* [TASK STATEMENT]
Copy out the entries below exactly as they stand, but only from the line containing "let report := f.endReport .reset" through the line containing "data := indexEntryBytes".

(Collected data)
= = =

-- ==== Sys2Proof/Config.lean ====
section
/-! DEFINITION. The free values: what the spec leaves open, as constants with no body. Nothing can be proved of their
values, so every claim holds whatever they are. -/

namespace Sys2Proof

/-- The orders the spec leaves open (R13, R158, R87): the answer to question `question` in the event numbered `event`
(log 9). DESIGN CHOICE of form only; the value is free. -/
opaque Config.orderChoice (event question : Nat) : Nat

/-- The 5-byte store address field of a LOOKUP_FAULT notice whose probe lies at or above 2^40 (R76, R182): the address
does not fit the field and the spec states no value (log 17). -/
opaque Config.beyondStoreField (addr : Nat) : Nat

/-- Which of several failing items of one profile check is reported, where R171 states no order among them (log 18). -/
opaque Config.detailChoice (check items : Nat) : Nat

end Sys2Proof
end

= = =

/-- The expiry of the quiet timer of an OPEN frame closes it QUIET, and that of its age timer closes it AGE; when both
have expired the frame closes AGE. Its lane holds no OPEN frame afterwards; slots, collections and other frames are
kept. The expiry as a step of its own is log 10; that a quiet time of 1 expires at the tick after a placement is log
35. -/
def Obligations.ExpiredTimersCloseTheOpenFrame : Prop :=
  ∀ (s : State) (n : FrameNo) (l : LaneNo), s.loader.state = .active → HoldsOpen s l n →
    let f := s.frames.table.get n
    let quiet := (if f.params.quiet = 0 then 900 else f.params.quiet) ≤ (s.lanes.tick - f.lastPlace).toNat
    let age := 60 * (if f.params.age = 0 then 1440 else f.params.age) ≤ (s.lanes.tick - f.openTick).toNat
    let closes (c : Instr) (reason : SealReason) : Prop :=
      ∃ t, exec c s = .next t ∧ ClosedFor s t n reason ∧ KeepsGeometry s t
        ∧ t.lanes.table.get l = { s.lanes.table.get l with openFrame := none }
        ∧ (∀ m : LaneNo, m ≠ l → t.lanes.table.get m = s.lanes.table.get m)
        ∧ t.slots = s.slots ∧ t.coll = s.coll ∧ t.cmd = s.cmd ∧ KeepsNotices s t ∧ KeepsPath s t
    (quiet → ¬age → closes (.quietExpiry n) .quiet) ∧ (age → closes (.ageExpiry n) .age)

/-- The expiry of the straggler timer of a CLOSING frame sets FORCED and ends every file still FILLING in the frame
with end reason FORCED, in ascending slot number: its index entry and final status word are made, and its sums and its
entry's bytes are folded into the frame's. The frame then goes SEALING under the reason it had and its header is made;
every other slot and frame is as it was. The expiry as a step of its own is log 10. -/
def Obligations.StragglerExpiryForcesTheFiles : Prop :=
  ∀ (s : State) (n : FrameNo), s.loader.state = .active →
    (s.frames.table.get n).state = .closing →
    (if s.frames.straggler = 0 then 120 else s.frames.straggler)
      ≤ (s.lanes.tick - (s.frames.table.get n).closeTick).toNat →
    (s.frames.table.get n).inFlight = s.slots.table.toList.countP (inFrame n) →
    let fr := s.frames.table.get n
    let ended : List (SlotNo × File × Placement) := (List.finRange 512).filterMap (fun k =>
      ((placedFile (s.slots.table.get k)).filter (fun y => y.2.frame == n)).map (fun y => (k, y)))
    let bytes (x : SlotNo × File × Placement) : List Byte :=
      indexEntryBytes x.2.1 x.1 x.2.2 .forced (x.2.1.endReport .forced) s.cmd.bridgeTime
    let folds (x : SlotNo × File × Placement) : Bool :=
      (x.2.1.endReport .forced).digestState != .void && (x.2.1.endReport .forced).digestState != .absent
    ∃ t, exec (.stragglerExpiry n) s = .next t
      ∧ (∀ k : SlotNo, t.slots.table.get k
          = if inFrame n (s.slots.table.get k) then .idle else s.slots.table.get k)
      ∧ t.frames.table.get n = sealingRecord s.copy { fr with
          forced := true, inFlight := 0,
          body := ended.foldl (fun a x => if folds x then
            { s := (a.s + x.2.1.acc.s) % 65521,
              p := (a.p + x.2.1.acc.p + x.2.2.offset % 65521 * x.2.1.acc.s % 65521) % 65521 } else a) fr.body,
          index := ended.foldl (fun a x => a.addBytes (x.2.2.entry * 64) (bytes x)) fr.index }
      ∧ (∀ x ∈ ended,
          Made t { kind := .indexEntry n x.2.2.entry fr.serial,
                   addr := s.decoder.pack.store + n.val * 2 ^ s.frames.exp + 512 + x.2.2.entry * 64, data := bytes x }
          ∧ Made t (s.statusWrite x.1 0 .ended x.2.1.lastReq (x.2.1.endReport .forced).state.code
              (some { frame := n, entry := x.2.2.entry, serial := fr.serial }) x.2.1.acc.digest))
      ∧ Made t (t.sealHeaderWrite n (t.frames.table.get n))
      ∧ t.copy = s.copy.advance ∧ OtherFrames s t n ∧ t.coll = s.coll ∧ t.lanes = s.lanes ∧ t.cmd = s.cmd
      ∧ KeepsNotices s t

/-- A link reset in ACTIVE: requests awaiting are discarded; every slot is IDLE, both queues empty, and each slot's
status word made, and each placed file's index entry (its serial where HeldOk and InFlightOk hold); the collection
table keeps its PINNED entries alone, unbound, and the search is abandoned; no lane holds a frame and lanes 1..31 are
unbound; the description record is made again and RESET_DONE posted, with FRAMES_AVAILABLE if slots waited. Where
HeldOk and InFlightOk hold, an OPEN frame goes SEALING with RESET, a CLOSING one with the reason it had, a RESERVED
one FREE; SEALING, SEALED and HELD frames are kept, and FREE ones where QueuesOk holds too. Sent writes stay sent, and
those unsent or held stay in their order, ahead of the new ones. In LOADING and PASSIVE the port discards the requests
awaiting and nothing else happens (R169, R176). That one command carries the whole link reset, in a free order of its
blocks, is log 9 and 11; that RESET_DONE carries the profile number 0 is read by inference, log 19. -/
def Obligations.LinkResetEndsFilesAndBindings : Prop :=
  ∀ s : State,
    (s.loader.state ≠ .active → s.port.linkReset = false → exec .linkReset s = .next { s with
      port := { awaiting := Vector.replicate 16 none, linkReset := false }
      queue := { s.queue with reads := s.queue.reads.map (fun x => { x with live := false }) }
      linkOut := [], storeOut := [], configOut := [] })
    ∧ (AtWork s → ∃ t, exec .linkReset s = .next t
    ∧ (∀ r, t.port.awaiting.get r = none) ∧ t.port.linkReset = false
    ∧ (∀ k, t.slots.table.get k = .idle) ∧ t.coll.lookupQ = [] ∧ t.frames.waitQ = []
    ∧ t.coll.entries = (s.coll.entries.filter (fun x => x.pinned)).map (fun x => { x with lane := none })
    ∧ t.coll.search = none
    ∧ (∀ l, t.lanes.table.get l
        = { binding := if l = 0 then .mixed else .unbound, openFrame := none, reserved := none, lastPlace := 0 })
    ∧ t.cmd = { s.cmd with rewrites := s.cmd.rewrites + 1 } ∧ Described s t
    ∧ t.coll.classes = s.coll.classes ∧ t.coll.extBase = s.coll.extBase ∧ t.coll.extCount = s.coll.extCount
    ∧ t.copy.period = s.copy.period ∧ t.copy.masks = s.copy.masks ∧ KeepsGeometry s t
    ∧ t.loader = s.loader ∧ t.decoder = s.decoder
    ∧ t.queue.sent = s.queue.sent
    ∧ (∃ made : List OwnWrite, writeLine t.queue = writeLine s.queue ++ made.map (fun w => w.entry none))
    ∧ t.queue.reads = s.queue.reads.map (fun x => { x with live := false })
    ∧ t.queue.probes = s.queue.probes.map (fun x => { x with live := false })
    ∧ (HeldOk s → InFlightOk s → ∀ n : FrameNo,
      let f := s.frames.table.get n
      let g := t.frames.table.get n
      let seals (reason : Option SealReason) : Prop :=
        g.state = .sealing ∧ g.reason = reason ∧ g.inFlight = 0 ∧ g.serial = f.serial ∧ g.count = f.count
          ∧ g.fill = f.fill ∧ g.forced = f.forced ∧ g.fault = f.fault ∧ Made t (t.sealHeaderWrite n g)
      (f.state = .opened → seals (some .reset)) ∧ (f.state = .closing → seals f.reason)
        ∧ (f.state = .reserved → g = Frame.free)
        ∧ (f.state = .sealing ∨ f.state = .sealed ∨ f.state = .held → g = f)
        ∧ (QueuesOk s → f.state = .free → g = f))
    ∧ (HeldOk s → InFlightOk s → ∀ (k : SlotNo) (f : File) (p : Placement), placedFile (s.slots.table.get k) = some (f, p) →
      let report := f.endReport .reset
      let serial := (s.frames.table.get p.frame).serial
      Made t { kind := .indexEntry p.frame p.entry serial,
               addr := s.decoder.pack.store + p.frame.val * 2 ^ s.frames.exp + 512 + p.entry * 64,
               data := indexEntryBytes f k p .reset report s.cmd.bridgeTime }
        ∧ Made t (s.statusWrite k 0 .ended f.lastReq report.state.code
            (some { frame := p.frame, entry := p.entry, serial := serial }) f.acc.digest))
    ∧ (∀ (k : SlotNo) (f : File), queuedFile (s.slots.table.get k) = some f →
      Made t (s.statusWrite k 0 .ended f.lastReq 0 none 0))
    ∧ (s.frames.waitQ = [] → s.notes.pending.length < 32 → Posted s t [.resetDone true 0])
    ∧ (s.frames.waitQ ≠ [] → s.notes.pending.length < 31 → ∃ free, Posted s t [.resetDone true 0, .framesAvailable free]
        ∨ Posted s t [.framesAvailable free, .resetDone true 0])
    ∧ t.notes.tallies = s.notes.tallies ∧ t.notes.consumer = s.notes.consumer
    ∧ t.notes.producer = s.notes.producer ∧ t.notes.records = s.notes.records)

= = =

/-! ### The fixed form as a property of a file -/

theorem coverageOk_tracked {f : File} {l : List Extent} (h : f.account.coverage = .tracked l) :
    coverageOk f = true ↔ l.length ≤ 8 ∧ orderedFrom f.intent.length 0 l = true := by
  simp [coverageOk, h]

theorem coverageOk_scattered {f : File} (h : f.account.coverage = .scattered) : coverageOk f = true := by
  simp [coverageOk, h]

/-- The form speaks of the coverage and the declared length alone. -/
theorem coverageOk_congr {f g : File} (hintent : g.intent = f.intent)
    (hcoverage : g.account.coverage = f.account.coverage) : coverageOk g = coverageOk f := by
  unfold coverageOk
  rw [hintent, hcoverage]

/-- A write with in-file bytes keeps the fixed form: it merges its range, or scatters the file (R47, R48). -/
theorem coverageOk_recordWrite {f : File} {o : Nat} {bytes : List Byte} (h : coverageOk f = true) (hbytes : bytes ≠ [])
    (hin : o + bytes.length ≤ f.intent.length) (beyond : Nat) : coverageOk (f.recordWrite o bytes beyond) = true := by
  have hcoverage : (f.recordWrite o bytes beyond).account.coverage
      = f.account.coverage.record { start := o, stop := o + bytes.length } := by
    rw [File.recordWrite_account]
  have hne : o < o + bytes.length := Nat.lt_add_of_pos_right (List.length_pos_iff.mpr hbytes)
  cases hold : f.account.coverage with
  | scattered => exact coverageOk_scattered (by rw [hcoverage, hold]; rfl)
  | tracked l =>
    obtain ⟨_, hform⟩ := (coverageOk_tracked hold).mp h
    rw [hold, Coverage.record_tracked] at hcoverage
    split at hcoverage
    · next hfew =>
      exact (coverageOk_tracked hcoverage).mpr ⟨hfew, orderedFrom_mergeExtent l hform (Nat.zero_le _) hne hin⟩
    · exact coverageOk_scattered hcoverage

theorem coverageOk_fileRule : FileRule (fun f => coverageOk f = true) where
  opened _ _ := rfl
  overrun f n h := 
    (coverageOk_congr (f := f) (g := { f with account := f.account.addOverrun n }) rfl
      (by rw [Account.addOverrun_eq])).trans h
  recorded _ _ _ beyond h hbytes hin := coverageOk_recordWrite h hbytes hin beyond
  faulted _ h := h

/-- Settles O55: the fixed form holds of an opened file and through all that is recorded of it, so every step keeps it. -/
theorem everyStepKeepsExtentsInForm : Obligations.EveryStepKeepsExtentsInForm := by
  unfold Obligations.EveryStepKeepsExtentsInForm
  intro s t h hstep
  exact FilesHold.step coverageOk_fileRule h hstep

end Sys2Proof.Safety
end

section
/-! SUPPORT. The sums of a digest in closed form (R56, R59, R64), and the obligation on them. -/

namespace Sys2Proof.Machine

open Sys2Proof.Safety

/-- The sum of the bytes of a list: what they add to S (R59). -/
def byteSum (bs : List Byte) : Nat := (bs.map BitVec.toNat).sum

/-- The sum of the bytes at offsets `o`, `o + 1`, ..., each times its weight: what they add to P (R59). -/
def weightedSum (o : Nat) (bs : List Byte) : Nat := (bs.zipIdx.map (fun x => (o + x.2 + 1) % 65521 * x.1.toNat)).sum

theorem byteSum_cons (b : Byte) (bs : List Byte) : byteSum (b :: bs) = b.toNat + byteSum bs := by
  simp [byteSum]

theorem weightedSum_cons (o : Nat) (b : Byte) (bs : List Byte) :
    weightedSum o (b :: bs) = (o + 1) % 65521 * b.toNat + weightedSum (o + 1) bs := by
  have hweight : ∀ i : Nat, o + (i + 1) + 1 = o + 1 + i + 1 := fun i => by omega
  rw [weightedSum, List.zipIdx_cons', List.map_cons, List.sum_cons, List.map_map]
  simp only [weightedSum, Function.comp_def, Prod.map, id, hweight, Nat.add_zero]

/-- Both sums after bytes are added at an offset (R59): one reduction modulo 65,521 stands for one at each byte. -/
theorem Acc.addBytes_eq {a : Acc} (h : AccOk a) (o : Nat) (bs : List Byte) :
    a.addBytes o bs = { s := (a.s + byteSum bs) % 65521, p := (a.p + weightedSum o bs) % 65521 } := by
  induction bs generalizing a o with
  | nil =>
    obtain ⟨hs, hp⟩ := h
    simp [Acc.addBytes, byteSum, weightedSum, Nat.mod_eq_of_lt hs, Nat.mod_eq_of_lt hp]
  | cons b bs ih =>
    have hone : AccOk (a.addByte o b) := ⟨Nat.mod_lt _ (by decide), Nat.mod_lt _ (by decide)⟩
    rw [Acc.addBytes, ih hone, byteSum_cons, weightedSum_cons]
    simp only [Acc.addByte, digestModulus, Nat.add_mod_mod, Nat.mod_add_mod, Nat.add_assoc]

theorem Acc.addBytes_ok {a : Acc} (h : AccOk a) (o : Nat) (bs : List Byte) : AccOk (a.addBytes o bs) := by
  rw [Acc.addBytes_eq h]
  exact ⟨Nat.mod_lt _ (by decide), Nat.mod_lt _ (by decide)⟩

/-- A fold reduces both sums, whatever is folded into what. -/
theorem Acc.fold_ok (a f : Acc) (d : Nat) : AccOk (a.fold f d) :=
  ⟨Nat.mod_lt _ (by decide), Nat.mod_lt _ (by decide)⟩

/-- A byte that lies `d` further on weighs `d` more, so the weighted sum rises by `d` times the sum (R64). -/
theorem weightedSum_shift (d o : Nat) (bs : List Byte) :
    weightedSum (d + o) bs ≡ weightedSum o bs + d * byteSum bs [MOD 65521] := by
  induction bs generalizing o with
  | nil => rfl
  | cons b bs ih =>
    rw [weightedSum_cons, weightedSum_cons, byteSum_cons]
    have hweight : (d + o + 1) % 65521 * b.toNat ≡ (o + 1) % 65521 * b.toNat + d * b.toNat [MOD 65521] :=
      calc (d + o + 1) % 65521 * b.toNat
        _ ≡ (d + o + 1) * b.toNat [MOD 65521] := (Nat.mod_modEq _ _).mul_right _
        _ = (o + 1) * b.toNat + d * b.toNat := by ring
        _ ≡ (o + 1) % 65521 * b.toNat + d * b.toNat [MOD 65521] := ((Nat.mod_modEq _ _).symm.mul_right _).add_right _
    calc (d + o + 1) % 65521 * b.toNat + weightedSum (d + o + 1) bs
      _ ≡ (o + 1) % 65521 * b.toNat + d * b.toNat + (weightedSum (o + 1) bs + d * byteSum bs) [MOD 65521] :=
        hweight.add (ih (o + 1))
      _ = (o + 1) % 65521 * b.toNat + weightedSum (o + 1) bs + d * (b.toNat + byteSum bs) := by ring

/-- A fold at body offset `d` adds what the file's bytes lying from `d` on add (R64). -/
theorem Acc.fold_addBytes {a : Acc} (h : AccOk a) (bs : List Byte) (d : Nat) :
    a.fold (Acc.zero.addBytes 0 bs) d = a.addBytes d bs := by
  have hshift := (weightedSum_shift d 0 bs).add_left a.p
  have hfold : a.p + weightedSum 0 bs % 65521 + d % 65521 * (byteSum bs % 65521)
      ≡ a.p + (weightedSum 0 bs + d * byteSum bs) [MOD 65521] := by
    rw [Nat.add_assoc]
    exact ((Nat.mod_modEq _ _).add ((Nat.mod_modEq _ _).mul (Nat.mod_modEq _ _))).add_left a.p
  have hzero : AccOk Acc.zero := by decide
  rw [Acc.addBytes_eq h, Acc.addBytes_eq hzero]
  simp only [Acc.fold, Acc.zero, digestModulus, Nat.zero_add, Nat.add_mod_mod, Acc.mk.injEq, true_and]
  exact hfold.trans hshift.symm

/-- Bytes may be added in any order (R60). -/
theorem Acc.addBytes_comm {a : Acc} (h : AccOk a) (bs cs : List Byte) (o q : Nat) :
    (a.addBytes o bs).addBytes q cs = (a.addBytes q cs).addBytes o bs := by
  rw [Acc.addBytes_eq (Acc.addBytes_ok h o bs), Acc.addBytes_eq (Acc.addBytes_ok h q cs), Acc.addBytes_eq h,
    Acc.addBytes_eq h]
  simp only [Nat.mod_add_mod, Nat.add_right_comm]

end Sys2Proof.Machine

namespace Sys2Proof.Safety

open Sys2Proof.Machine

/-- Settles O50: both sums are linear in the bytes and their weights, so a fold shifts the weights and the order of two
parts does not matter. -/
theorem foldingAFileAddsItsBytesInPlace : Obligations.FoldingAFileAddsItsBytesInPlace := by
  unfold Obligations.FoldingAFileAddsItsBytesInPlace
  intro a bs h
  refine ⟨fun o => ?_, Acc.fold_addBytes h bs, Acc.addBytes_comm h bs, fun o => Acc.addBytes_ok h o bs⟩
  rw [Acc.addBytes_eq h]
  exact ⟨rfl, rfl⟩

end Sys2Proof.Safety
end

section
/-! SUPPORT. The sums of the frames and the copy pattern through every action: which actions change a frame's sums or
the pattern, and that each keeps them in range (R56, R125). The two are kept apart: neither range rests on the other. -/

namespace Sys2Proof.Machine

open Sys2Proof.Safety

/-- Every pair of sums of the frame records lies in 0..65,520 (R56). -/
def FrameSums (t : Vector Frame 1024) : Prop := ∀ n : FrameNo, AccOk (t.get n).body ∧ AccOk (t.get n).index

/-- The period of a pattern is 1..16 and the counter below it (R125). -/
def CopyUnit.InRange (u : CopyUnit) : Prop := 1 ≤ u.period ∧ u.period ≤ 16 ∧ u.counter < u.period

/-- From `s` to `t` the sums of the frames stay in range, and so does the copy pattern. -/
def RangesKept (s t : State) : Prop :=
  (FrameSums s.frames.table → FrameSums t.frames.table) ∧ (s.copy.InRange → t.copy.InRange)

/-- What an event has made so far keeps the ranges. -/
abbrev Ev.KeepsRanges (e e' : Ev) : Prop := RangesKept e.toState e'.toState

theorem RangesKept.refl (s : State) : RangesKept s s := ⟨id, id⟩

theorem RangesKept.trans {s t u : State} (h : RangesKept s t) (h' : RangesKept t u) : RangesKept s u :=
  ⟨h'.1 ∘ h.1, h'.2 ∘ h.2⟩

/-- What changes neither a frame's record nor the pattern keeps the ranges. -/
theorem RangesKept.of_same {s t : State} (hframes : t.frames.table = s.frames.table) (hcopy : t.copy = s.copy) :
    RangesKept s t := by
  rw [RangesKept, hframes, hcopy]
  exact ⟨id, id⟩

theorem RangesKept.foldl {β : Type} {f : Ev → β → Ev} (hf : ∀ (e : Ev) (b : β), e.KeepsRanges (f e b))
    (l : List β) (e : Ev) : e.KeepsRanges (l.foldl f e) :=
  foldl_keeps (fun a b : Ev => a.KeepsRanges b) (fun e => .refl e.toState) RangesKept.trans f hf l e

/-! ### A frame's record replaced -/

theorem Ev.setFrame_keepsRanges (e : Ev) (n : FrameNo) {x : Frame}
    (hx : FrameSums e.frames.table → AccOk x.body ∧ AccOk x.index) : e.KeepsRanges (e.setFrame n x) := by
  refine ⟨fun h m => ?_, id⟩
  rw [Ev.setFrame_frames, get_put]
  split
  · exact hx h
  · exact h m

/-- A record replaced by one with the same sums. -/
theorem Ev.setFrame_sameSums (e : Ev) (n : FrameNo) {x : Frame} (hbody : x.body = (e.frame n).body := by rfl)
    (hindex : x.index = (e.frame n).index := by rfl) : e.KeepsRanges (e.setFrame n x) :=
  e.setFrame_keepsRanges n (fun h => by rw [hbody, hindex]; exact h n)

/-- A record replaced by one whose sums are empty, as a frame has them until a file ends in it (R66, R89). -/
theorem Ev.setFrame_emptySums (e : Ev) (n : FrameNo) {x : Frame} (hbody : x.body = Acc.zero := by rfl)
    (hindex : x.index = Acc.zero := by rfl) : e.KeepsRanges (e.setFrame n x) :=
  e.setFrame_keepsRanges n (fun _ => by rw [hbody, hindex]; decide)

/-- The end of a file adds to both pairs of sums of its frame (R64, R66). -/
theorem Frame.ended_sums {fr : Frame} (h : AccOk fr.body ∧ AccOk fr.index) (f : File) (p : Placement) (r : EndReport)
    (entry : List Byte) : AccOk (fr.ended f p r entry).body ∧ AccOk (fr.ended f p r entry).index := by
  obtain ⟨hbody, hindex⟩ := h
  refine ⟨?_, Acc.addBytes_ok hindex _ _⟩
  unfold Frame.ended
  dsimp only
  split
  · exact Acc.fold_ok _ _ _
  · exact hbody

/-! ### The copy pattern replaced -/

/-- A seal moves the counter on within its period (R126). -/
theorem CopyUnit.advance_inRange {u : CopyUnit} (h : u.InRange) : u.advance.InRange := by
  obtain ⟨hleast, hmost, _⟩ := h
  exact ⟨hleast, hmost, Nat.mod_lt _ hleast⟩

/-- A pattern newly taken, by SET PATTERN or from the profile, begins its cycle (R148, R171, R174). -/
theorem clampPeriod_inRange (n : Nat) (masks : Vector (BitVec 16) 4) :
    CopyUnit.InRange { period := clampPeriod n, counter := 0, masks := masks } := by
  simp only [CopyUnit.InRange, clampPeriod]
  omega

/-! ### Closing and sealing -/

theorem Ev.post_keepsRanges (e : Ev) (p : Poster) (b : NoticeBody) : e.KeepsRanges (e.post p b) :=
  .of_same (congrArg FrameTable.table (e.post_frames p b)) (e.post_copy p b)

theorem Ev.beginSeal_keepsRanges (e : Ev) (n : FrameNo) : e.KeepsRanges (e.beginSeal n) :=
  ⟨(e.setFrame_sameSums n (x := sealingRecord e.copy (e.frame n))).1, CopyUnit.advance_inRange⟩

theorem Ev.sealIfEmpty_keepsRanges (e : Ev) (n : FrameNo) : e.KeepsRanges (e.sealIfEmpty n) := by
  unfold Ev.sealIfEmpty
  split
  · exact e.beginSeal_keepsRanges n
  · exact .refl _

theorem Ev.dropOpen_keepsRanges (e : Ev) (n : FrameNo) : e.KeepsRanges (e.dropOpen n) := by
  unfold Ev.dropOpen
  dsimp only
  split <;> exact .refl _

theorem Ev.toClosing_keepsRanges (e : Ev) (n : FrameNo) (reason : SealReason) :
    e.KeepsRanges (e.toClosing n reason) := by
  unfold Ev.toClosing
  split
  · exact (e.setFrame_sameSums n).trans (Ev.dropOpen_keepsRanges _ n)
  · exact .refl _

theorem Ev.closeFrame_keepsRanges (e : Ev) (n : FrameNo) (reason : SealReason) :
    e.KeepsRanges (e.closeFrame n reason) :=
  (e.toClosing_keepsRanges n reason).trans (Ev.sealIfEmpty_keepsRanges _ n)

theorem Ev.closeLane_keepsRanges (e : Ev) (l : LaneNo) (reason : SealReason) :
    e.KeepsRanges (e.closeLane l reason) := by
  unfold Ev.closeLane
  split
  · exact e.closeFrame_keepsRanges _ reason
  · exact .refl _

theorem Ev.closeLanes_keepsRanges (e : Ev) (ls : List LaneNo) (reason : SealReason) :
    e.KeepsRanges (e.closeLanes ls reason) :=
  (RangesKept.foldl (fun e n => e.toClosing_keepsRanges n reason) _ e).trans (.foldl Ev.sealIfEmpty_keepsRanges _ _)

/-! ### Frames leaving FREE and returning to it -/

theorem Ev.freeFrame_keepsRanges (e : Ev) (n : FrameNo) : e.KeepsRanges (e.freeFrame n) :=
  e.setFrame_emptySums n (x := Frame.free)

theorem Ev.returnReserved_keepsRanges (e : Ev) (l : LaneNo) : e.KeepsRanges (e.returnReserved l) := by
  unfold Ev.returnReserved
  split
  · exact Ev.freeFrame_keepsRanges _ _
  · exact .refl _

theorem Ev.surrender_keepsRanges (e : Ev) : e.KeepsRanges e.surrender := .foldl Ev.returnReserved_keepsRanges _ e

= = =

* [EXERCISE SOLUTION]
      let report := f.endReport .reset
      let serial := (s.frames.table.get p.frame).serial
      Made t { kind := .indexEntry p.frame p.entry serial,
               addr := s.decoder.pack.store + p.frame.val * 2 ^ s.frames.exp + 512 + p.entry * 64,
               data := indexEntryBytes f k p .reset report s.cmd.bridgeTime }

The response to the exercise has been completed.